The spectral density provides a frequency-domain representation of the process that is appealing because of its interpretability.
For instance, an **AR(2)** process that has one pair of complex-valued reciprocal roots with modulus 0.7 and a period of $\lambda = 12$, will show a mode in the spectral density located at a frequency of $2\pi/12$. If we keep the period of the process at the same value of 12 but increase its modulus to 0.95, the spectral density will continue to show a mode at $2\pi/12$, but the value of $f(2\pi/12)$ will be higher, indicating a more persistent *quasi-periodic* behavior.
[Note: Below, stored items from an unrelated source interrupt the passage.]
-- ==== Sys2Proof/Machine/State.lean ====
section
/-! DEFINITION. The state of LMX: D's register file (rule R20), the ports of R39 that a step reads or writes, and the model's own
fields (parameters, link answers, draw counter, host boot progress). Plain data. -/

namespace Sys2Proof.Machine

/-- The response codes of R78. -/
inductive Resp where
  | ok
  | invalidCoordinate
  | transportError
  | reservedOp
  deriving DecidableEq, Repr

/-- How far the host's boot steps 1 and 2 of R243 have come: the link not configured yet, or configured and `waitedMs` ms of
`DELAY` issued since (log 9). -/
inductive LinkSetup where
  | unconfigured
  | configured (waitedMs : Nat)
  deriving DecidableEq, Repr

structure State where
  /-- `P_ADDR` and `DECODE_BITS` (R6, R22): the model's own field; no step changes it. -/
  params : Params
  /-- D's register file (R20). -/
  regs : RegFile
  /-- `resp_valid` and `resp` (R39, R78): the response of the most recent completed request; none before the first (R240). -/
  response : Option Resp
  /-- `frame` (R39): the frame M emitted for the most recent completed request, none if it was refused (log 8). -/
  emitted : Option Frame
  /-- Boot progress (R243; log 9). -/
  link : LinkSetup
  /-- Link answers the environment has fixed in advance, oldest first; when there are none the answer is a free value (R52; log 5). -/
  linkScript : List LinkAnswer
  /-- The draw counter the free values are applied to (log 5). -/
  draws : Nat
  /-- The host steps still to be issued, oldest first: the head is what `req_valid` and `req` present (R33, R39; log 6). -/
  pending : List HostStep
  deriving DecidableEq, Repr

/-- LMX stops with no fault: an error is a response (R210, R211), there is no trap (R217) and no request is fatal (R191). Nothing
raises one, so the type has no constructor (log 15). -/
inductive Fault where
  deriving DecidableEq, Repr

inductive Refusal where
  /-- Raised by `exec` for an instruction whose meaning is not written yet (no arm raises it now). Safe: the machine stops. -/
  | notModelled (mnemonic : String)
  /-- Raised by the step, not by a meaning, when a frame would be emitted before the settling delay has passed: the spec says that
  a model does not admit such a run (R243, premise SETTLED; I7 `refuse`). Safe: the machine stops where the hardware goes on. -/
  | notSettled
  deriving DecidableEq, Repr

/-- The register file at power-up: every register holds ⊥ (R240). -/
def RegFile.unwritten : RegFile where
  digit0 := none
  digit1 := none
  digit2 := none
  digit3 := none
  digit4 := none
  digit5 := none
  digit6 := none
  digit7 := none
  decodeMode := none
  intensity := none
  scanLimit := none
  shutdown := none
  displayTest := none

/-- Power-up (R240, R242): every register ⊥, no response, no frame in flight, no request pending. The parameters have the
defaults of R6 and R22; the other fields are the model's own (log 5, log 9). -/
def State.reset : State where
  params := Params.default
  regs := RegFile.unwritten
  response := none
  emitted := none
  link := .unconfigured
  linkScript := []
  draws := 0
  pending := []

end Sys2Proof.Machine
end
Similarly, we can obtain the spectral density of an ARMA process with AR characteristic polynomial $\Phi(u) = 1 - \phi_1 u - \ldots - \phi_p u^p$ and MA characteristic polynomial $\Theta(u) = 1 + \theta_1 u + \ldots + \theta_q u^q$, and variance $v$ as
$$
f(\omega) = \frac{v}{2\pi} \frac{\|\Theta(e^{-i\omega})\|^2}{\|\Phi(e^{-i\omega}) \|^2}.
$$ {#eq-arma-spectral-density}
Note that if we have posterior estimates or posterior samples of the AR/ARMA coefficients and the variance $v$, we can obtain samples from the spectral density of AR/ARMA processes using the equations above.